Health Checks: Provides high frequency external monitoring to determine the availability and performance of any publicly facing service, including hosted websites, API endpoints, or externally facing load balancers.
Application Performance Monitoring (APM): Provides deep visibility into the performance of applications and enables DevOps professionals to diagnose issues quickly. APM is compatible with OpenTracing and OpenMetrics for distributed tracing, and combines end user monitoring with synthetic monitoring. It can also ingest telemetry from microservices deployed in Kubernetes or Docker containers.
Database Management: Provides comprehensive database performance and management capability for each type of Oracle Database, including OCI and on-premises. This capability significantly reduces the burden on database administrators by providing a full-lifecycle solution encompassing monitoring, performance management, tuning, and database administration.
Java Management Service: Can discover, monitor and manage your Java environment. Once deployed, the service discovers which versions of Java you have running and where, which ones require updates, and which applications are using them. This service is included with your Java SE Subscription.

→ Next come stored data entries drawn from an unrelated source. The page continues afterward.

/-! ### `State.secretWrite` -/

@[simp] theorem State.secretWrite_key (s : State) (k : Nat) (b : Byte) :
    (s.secretWrite k b).key = s.key := rfl
@[simp] theorem State.secretWrite_keyValid (s : State) (k : Nat) (b : Byte) :
    (s.secretWrite k b).keyValid = s.keyValid := rfl
@[simp] theorem State.secretWrite_phase (s : State) (k : Nat) (b : Byte) :
    (s.secretWrite k b).phase = s.phase := rfl
@[simp] theorem State.secretWrite_err (s : State) (k : Nat) (b : Byte) :
    (s.secretWrite k b).err = s.err := rfl
@[simp] theorem State.secretWrite_wsize (s : State) (k : Nat) (b : Byte) :
    (s.secretWrite k b).wsize = s.wsize := rfl
@[simp] theorem State.secretWrite_slen (s : State) (k : Nat) (b : Byte) :
    (s.secretWrite k b).slen = s.slen := rfl
@[simp] theorem State.secretWrite_secret (s : State) (k : Nat) (b : Byte) :
    (s.secretWrite k b).secret = s.secret.write k b := rfl
@[simp] theorem State.secretWrite_wbuf (s : State) (k : Nat) (b : Byte) :
    (s.secretWrite k b).wbuf = s.wbuf := rfl
@[simp] theorem State.secretWrite_src (s : State) (k : Nat) (b : Byte) :
    (s.secretWrite k b).src = s.src := rfl
@[simp] theorem State.secretWrite_dst (s : State) (k : Nat) (b : Byte) :
    (s.secretWrite k b).dst = s.dst := rfl
@[simp] theorem State.secretWrite_mix (s : State) (k : Nat) (b : Byte) :
    (s.secretWrite k b).mix = s.mix := rfl
@[simp] theorem State.secretWrite_chk (s : State) (k : Nat) (b : Byte) :
    (s.secretWrite k b).chk = s.chk := rfl
@[simp] theorem State.secretWrite_host (s : State) (k : Nat) (b : Byte) :
    (s.secretWrite k b).host = s.host := rfl
@[simp] theorem State.secretWrite_reply (s : State) (k : Nat) (b : Byte) :
    (s.secretWrite k b).reply = s.reply := rfl
@[simp] theorem State.secretWrite_epoch (s : State) (k : Nat) (b : Byte) :
    (s.secretWrite k b).epoch = s.epoch := rfl
@[simp] theorem State.secretWrite_draws (s : State) (k : Nat) (b : Byte) :
    (s.secretWrite k b).draws = s.draws := rfl

/-! ### `State.setPhase` -/

@[simp] theorem State.setPhase_key (s : State) (p : Phase) :
    (s.setPhase p).key = s.key := rfl
@[simp] theorem State.setPhase_keyValid (s : State) (p : Phase) :
    (s.setPhase p).keyValid = s.keyValid := rfl
@[simp] theorem State.setPhase_phase (s : State) (p : Phase) :
    (s.setPhase p).phase = p := rfl
@[simp] theorem State.setPhase_err (s : State) (p : Phase) :
    (s.setPhase p).err = s.err := rfl
@[simp] theorem State.setPhase_wsize (s : State) (p : Phase) :
    (s.setPhase p).wsize = s.wsize := rfl
@[simp] theorem State.setPhase_slen (s : State) (p : Phase) :
    (s.setPhase p).slen = s.slen := rfl
@[simp] theorem State.setPhase_secret (s : State) (p : Phase) :
    (s.setPhase p).secret = s.secret := rfl
@[simp] theorem State.setPhase_wbuf (s : State) (p : Phase) :
    (s.setPhase p).wbuf = s.wbuf := rfl
@[simp] theorem State.setPhase_src (s : State) (p : Phase) :
    (s.setPhase p).src = s.src := rfl
@[simp] theorem State.setPhase_dst (s : State) (p : Phase) :
    (s.setPhase p).dst = s.dst := rfl
@[simp] theorem State.setPhase_mix (s : State) (p : Phase) :
    (s.setPhase p).mix = s.mix := rfl
@[simp] theorem State.setPhase_chk (s : State) (p : Phase) :
    (s.setPhase p).chk = s.chk := rfl
@[simp] theorem State.setPhase_host (s : State) (p : Phase) :
    (s.setPhase p).host = s.host := rfl
@[simp] theorem State.setPhase_reply (s : State) (p : Phase) :
    (s.setPhase p).reply = s.reply := rfl
@[simp] theorem State.setPhase_epoch (s : State) (p : Phase) :
    (s.setPhase p).epoch = s.epoch := rfl
@[simp] theorem State.setPhase_draws (s : State) (p : Phase) :
    (s.setPhase p).draws = s.draws := rfl

/-! ### `State.begin` -/

@[simp] theorem State.begin_key (s : State) :
    (s.begin).key = s.key := rfl
@[simp] theorem State.begin_keyValid (s : State) :
    (s.begin).keyValid = s.keyValid := rfl
@[simp] theorem State.begin_phase (s : State) :
    (s.begin).phase = .idle := rfl
@[simp] theorem State.begin_err (s : State) :
    (s.begin).err = s.err := rfl
@[simp] theorem State.begin_wsize (s : State) :
    (s.begin).wsize = s.wsize := rfl
@[simp] theorem State.begin_slen (s : State) :
    (s.begin).slen = s.slen := rfl
@[simp] theorem State.begin_secret (s : State) :
    (s.begin).secret = s.secret := rfl
@[simp] theorem State.begin_wbuf (s : State) :
    (s.begin).wbuf = s.wbuf := rfl
@[simp] theorem State.begin_src (s : State) :
    (s.begin).src = s.src := rfl
@[simp] theorem State.begin_dst (s : State) :
    (s.begin).dst = s.dst := rfl
@[simp] theorem State.begin_mix (s : State) :
    (s.begin).mix = s.mix := rfl
@[simp] theorem State.begin_chk (s : State) :
    (s.begin).chk = s.chk := rfl
@[simp] theorem State.begin_host (s : State) :
    (s.begin).host = s.host := rfl
@[simp] theorem State.begin_reply (s : State) :
    (s.begin).reply = s.reply := rfl
@[simp] theorem State.begin_epoch (s : State) :
    (s.begin).epoch = s.epoch := rfl
@[simp] theorem State.begin_draws (s : State) :
    (s.begin).draws = s.draws := rfl

/-! ### `State.dstPush` -/

@[simp] theorem State.dstPush_key (s : State) (bs : List Byte) :
    (s.dstPush bs).key = s.key := rfl
@[simp] theorem State.dstPush_keyValid (s : State) (bs : List Byte) :
    (s.dstPush bs).keyValid = s.keyValid := rfl
@[simp] theorem State.dstPush_phase (s : State) (bs : List Byte) :
    (s.dstPush bs).phase = s.phase := rfl
@[simp] theorem State.dstPush_err (s : State) (bs : List Byte) :
    (s.dstPush bs).err = s.err := rfl
@[simp] theorem State.dstPush_wsize (s : State) (bs : List Byte) :
    (s.dstPush bs).wsize = s.wsize := rfl
@[simp] theorem State.dstPush_slen (s : State) (bs : List Byte) :
    (s.dstPush bs).slen = s.slen := rfl
@[simp] theorem State.dstPush_secret (s : State) (bs : List Byte) :
    (s.dstPush bs).secret = s.secret := rfl
@[simp] theorem State.dstPush_wbuf (s : State) (bs : List Byte) :
    (s.dstPush bs).wbuf = s.wbuf := rfl
@[simp] theorem State.dstPush_src (s : State) (bs : List Byte) :
    (s.dstPush bs).src = s.src := rfl
@[simp] theorem State.dstPush_dst (s : State) (bs : List Byte) :
    (s.dstPush bs).dst = s.dst ++ bs := rfl
@[simp] theorem State.dstPush_mix (s : State) (bs : List Byte) :
    (s.dstPush bs).mix = s.mix := rfl
@[simp] theorem State.dstPush_chk (s : State) (bs : List Byte) :
    (s.dstPush bs).chk = s.chk := rfl
@[simp] theorem State.dstPush_host (s : State) (bs : List Byte) :
    (s.dstPush bs).host = s.host := rfl
@[simp] theorem State.dstPush_reply (s : State) (bs : List Byte) :
    (s.dstPush bs).reply = s.reply := rfl
@[simp] theorem State.dstPush_epoch (s : State) (bs : List Byte) :
    (s.dstPush bs).epoch = s.epoch := rfl
@[simp] theorem State.dstPush_draws (s : State) (bs : List Byte) :
    (s.dstPush bs).draws = s.draws := rfl

/-! ### `State.releaseMix` -/

@[simp] theorem State.releaseMix_key (s : State) :
    (s.releaseMix).key = s.key := rfl
@[simp] theorem State.releaseMix_keyValid (s : State) :
    (s.releaseMix).keyValid = s.keyValid := rfl
@[simp] theorem State.releaseMix_phase (s : State) :
    (s.releaseMix).phase = s.phase := rfl
@[simp] theorem State.releaseMix_err (s : State) :
    (s.releaseMix).err = s.err := rfl
@[simp] theorem State.releaseMix_wsize (s : State) :
    (s.releaseMix).wsize = s.wsize := rfl
@[simp] theorem State.releaseMix_slen (s : State) :
    (s.releaseMix).slen = s.slen := rfl
@[simp] theorem State.releaseMix_secret (s : State) :
    (s.releaseMix).secret = s.secret := rfl
@[simp] theorem State.releaseMix_wbuf (s : State) :
    (s.releaseMix).wbuf = s.wbuf := rfl
@[simp] theorem State.releaseMix_src (s : State) :
    (s.releaseMix).src = s.src := rfl
@[simp] theorem State.releaseMix_dst (s : State) :
    (s.releaseMix).dst = s.dst := rfl
@[simp] theorem State.releaseMix_mix (s : State) :
    (s.releaseMix).mix = .free s.draws := rfl
@[simp] theorem State.releaseMix_chk (s : State) :
    (s.releaseMix).chk = s.chk := rfl
@[simp] theorem State.releaseMix_host (s : State) :
    (s.releaseMix).host = s.host := rfl
@[simp] theorem State.releaseMix_reply (s : State) :
    (s.releaseMix).reply = s.reply := rfl
@[simp] theorem State.releaseMix_epoch (s : State) :
    (s.releaseMix).epoch = s.epoch := rfl
@[simp] theorem State.releaseMix_draws (s : State) :
    (s.releaseMix).draws = s.draws + 1 := rfl

/-! ### `State.releaseChk` -/

@[simp] theorem State.releaseChk_key (s : State) :
    (s.releaseChk).key = s.key := rfl
@[simp] theorem State.releaseChk_keyValid (s : State) :
    (s.releaseChk).keyValid = s.keyValid := rfl
@[simp] theorem State.releaseChk_phase (s : State) :
    (s.releaseChk).phase = s.phase := rfl
@[simp] theorem State.releaseChk_err (s : State) :
    (s.releaseChk).err = s.err := rfl
@[simp] theorem State.releaseChk_wsize (s : State) :
    (s.releaseChk).wsize = s.wsize := rfl
@[simp] theorem State.releaseChk_slen (s : State) :
    (s.releaseChk).slen = s.slen := rfl
@[simp] theorem State.releaseChk_secret (s : State) :
    (s.releaseChk).secret = s.secret := rfl
@[simp] theorem State.releaseChk_wbuf (s : State) :
    (s.releaseChk).wbuf = s.wbuf := rfl
@[simp] theorem State.releaseChk_src (s : State) :
    (s.releaseChk).src = s.src := rfl
@[simp] theorem State.releaseChk_dst (s : State) :
    (s.releaseChk).dst = s.dst := rfl
@[simp] theorem State.releaseChk_mix (s : State) :
    (s.releaseChk).mix = s.mix := rfl
@[simp] theorem State.releaseChk_chk (s : State) :
    (s.releaseChk).chk = .free s.draws := rfl
@[simp] theorem State.releaseChk_host (s : State) :
    (s.releaseChk).host = s.host := rfl
@[simp] theorem State.releaseChk_reply (s : State) :
    (s.releaseChk).reply = s.reply := rfl
@[simp] theorem State.releaseChk_epoch (s : State) :
    (s.releaseChk).epoch = s.epoch := rfl
@[simp] theorem State.releaseChk_draws (s : State) :
    (s.releaseChk).draws = s.draws + 1 := rfl

/-! ### `State.answer` -/

@[simp] theorem State.answer_key (s : State) (r : Reply) :
    (s.answer r).key = s.key := rfl
@[simp] theorem State.answer_keyValid (s : State) (r : Reply) :
    (s.answer r).keyValid = s.keyValid := rfl
@[simp] theorem State.answer_phase (s : State) (r : Reply) :
    (s.answer r).phase = s.phase := rfl
@[simp] theorem State.answer_err (s : State) (r : Reply) :
    (s.answer r).err = s.err := rfl
@[simp] theorem State.answer_wsize (s : State) (r : Reply) :
    (s.answer r).wsize = s.wsize := rfl
@[simp] theorem State.answer_slen (s : State) (r : Reply) :
    (s.answer r).slen = s.slen := rfl
@[simp] theorem State.answer_secret (s : State) (r : Reply) :
    (s.answer r).secret = s.secret := rfl
@[simp] theorem State.answer_wbuf (s : State) (r : Reply) :
    (s.answer r).wbuf = s.wbuf := rfl
@[simp] theorem State.answer_src (s : State) (r : Reply) :
    (s.answer r).src = s.src := rfl
@[simp] theorem State.answer_dst (s : State) (r : Reply) :
    (s.answer r).dst = s.dst := rfl
@[simp] theorem State.answer_mix (s : State) (r : Reply) :
    (s.answer r).mix = s.mix := rfl
@[simp] theorem State.answer_chk (s : State) (r : Reply) :
    (s.answer r).chk = s.chk := rfl
@[simp] theorem State.answer_host (s : State) (r : Reply) :
    (s.answer r).host = s.host := rfl
@[simp] theorem State.answer_reply (s : State) (r : Reply) :
    (s.answer r).reply = r := rfl
@[simp] theorem State.answer_epoch (s : State) (r : Reply) :
    (s.answer r).epoch = s.epoch := rfl
@[simp] theorem State.answer_draws (s : State) (r : Reply) :
    (s.answer r).draws = s.draws := rfl

/-! ### `State.take` -/

@[simp] theorem State.take_key (s : State) (rest : List HostAct) :
    (s.take rest).key = s.key := rfl
@[simp] theorem State.take_keyValid (s : State) (rest : List HostAct) :
    (s.take rest).keyValid = s.keyValid := rfl
@[simp] theorem State.take_phase (s : State) (rest : List HostAct) :
    (s.take rest).phase = s.phase := rfl
@[simp] theorem State.take_err (s : State) (rest : List HostAct) :
    (s.take rest).err = s.err := rfl
@[simp] theorem State.take_wsize (s : State) (rest : List HostAct) :
    (s.take rest).wsize = s.wsize := rfl
@[simp] theorem State.take_slen (s : State) (rest : List HostAct) :
    (s.take rest).slen = s.slen := rfl
@[simp] theorem State.take_secret (s : State) (rest : List HostAct) :
    (s.take rest).secret = s.secret := rfl
@[simp] theorem State.take_wbuf (s : State) (rest : List HostAct) :
    (s.take rest).wbuf = s.wbuf := rfl
@[simp] theorem State.take_src (s : State) (rest : List HostAct) :
    (s.take rest).src = s.src := rfl
@[simp] theorem State.take_dst (s : State) (rest : List HostAct) :
    (s.take rest).dst = s.dst := rfl
@[simp] theorem State.take_mix (s : State) (rest : List HostAct) :
    (s.take rest).mix = s.mix := rfl
@[simp] theorem State.take_chk (s : State) (rest : List HostAct) :
    (s.take rest).chk = s.chk := rfl
@[simp] theorem State.take_host (s : State) (rest : List HostAct) :
    (s.take rest).host = rest := rfl
@[simp] theorem State.take_reply (s : State) (rest : List HostAct) :
    (s.take rest).reply = s.reply := rfl
@[simp] theorem State.take_epoch (s : State) (rest : List HostAct) :
    (s.take rest).epoch = s.epoch := rfl
@[simp] theorem State.take_draws (s : State) (rest : List HostAct) :
    (s.take rest).draws = s.draws := rfl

Logging: Provides easy ingestion of log data and analysis to diagnose issues. You can integrate Logging with OCI services such as Streaming, Monitoring, OCI Functions, and Notifications. Logging uses the CloudEvents standard by the CNCF and uses CNCF Fluentd to ingest logs from hundreds of sources.
Logging Analytics: Machine learning-based cloud solution that monitors, aggregates, indexes, and analyzes all log data from your on-premises and multicloud environments.

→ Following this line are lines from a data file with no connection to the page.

/-- A word is the little-endian word of its bytes. -/
theorem wordLE_byteOf (w : Word) :
    wordLE (byteOf w 0) (byteOf w 1) (byteOf w 2) (byteOf w 3) = w := by
  refine BitVec.eq_of_getLsbD_eq fun i hi => ?_
  have hi : i < 32 := hi
  simp only [byteOf, wordLE, BitVec.getLsbD_extractLsb', BitVec.getLsbD_append]
  split
  · simp_all
  · split
    · rw [decide_eq_true (by omega), Bool.true_and]; congr 1; omega
    · split
      · rw [decide_eq_true (by omega), Bool.true_and]; congr 1; omega
      · rw [decide_eq_true (by omega), Bool.true_and]; congr 1; omega

/-- The value of a little-endian word. -/
theorem wordLE_toNat (b0 b1 b2 b3 : Byte) :
    (wordLE b0 b1 b2 b3).toNat =
      b0.toNat + 2 ^ 8 * b1.toNat + 2 ^ 16 * b2.toNat + 2 ^ 24 * b3.toNat := by
  have h0 := b0.isLt
  have h1 := b1.isLt
  have h2 := b2.isLt
  have h3 := b3.isLt
  simp only [wordLE, BitVec.toNat_append]
  rw [← Nat.shiftLeft_add_eq_or_of_lt (by omega), ← Nat.shiftLeft_add_eq_or_of_lt (by omega),
    ← Nat.shiftLeft_add_eq_or_of_lt (by omega)]
  simp only [Nat.shiftLeft_eq]
  omega

/-- One more byte of a little-endian sum (20_memory.md R57). -/
theorem sum_bytes_succ (rd : Nat → Byte) (a n : Nat) :
    ((List.range (n + 1)).map fun k => (rd (a + k)).toNat * 2 ^ (8 * k)).sum =
      ((List.range n).map fun k => (rd (a + k)).toNat * 2 ^ (8 * k)).sum +
        2 ^ (8 * n) * (rd (a + n)).toNat := by
  simp [List.range_succ, Nat.mul_comm]

/-- The value of a read of a buffer (20_memory.md R57). -/
theorem readLE_toNat (rd : Nat → Byte) (a : Nat) (n : Width) :
    (readLE rd a n).toNat =
      ((List.range n.bytes).map fun k => (rd (a + k)).toNat * 2 ^ (8 * k)).sum := by
  have l1 : ((List.range 1).map fun k => (rd (a + k)).toNat * 2 ^ (8 * k)).sum = (rd a).toNat := by
    simp
  have l2 : ((List.range 2).map fun k => (rd (a + k)).toNat * 2 ^ (8 * k)).sum =
      (rd a).toNat + 2 ^ 8 * (rd (a + 1)).toNat := by
    rw [sum_bytes_succ, l1]
  have l3 : ((List.range 3).map fun k => (rd (a + k)).toNat * 2 ^ (8 * k)).sum =
      (rd a).toNat + 2 ^ 8 * (rd (a + 1)).toNat + 2 ^ 16 * (rd (a + 2)).toNat := by
    rw [sum_bytes_succ, l2]
  have l4 : ((List.range 4).map fun k => (rd (a + k)).toNat * 2 ^ (8 * k)).sum =
      (rd a).toNat + 2 ^ 8 * (rd (a + 1)).toNat + 2 ^ 16 * (rd (a + 2)).toNat +
        2 ^ 24 * (rd (a + 3)).toNat := by
    rw [sum_bytes_succ, l3]
  cases n
  · rw [Width.bytes, l1, readLE, wordLE_toNat]; rfl
  · rw [Width.bytes, l2, readLE, wordLE_toNat]; rfl
  · rw [Width.bytes, l4, readLE, wordLE_toNat]

theorem length_lowBytes (w : Word) (n : Nat) : (lowBytes w n).length = n := by
  simp [lowBytes]

theorem lowBytes_getD (w : Word) {n k : Nat} (hk : k < n) :
    (lowBytes w n).getD k 0 = byteOf w k := by
  simp [lowBytes, List.getD_eq_getElem?_getD, hk]

/-- A word read from bytes that agree is the same word. -/
theorem readLE_congr {rd rd' : Nat → Byte} {a : Nat} {n : Width}
    (h : ∀ k, k < n.bytes → rd' (a + k) = rd (a + k)) : readLE rd' a n = readLE rd a n := by
  cases n
  · simp only [readLE]
    rw [show rd' a = rd a from h 0 (by decide)]
  · simp only [readLE]
    rw [show rd' a = rd a from h 0 (by decide), h 1 (by decide)]
  · simp only [readLE]
    rw [show rd' a = rd a from h 0 (by decide), h 1 (by decide), h 2 (by decide), h 3 (by decide)]

/-- A word of the secret with its byte addresses written out (R56). -/
theorem State.secretWord_eq (s : State) (j : Nat) :
    s.secretWord j = readLE s.secretRead (4 * j) .w4 := rfl

/-- The key depends on the first 16 bytes of the secret alone (40_key_derivation.md R102). -/
theorem State.deriveKey_congr {s t : State} (h : ∀ k, k < 16 → t.secretRead k = s.secretRead k) :
    t.deriveKey = s.deriveKey := by
  have hw : ∀ j, j < 4 → t.secretWord j = s.secretWord j := fun j hj =>
    readLE_congr fun k hk => h _ (by simp only [Width.bytes, Config.wordBytes] at *; omega)
  simp only [State.deriveKey, hw 0 (by decide), hw 1 (by decide), hw 2 (by decide),
    hw 3 (by decide)]

/-- A load sees the four bytes at its address and nothing else. -/
theorem State.ldW_congr {s t : State} {a : Nat}
    (h : ∀ k, k < 4 → t.wbufRead (a + k) = s.wbufRead (a + k)) : t.ldW a = s.ldW a :=
  readLE_congr h

/-- The bytes of a loaded word. -/
theorem State.byteOf_ldW (s : State) (a k : Nat) (hk : k < 4) :
    byteOf (s.ldW a) k = s.wbufRead (a + k) := by
  rw [State.ldW, readLE, byteOf_wordLE _ _ _ _ _ hk]
  obtain rfl | rfl | rfl | rfl : k = 0 ∨ k = 1 ∨ k = 2 ∨ k = 3 := by omega
  all_goals rfl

Notifications: Highly available, low-latency publish and subscribe (pub/sub) service that sends alerts and messages to OCI Functions, email, and message delivery partners, including Slack and PagerDuty.
Operation Insights: Capacity planning tool that enables administrators to uncover performance issues, forecast consumption, and plan capacity by using machine learning-based analytics on historical and SQL data. Use these capabilities to make data-driven decisions to optimize resource use, proactively avoid outages, and improve performance.
Resource Manager: Terraform-based cloud infrastructure automation tool that provides infrastructure-as-code service capability.
Service Connector Hub: Helps cloud engineers manage and move data between OCI services and from OCI to third-party services.
Stack Monitoring: Enables proactive monitoring of applications and their underlying stack, including application servers and databases.
Enterprise Manager: Provides comprehensive monitoring and management for Oracle Applications, Middleware, Database, and Engineered Systems deployed in hybrid clouds.
Governance: Provides a comprehensive array of services to help you optimize costs, maximize utilization, and ensure adherence with corporate standards and legislative compliance for assets deployed in OCI.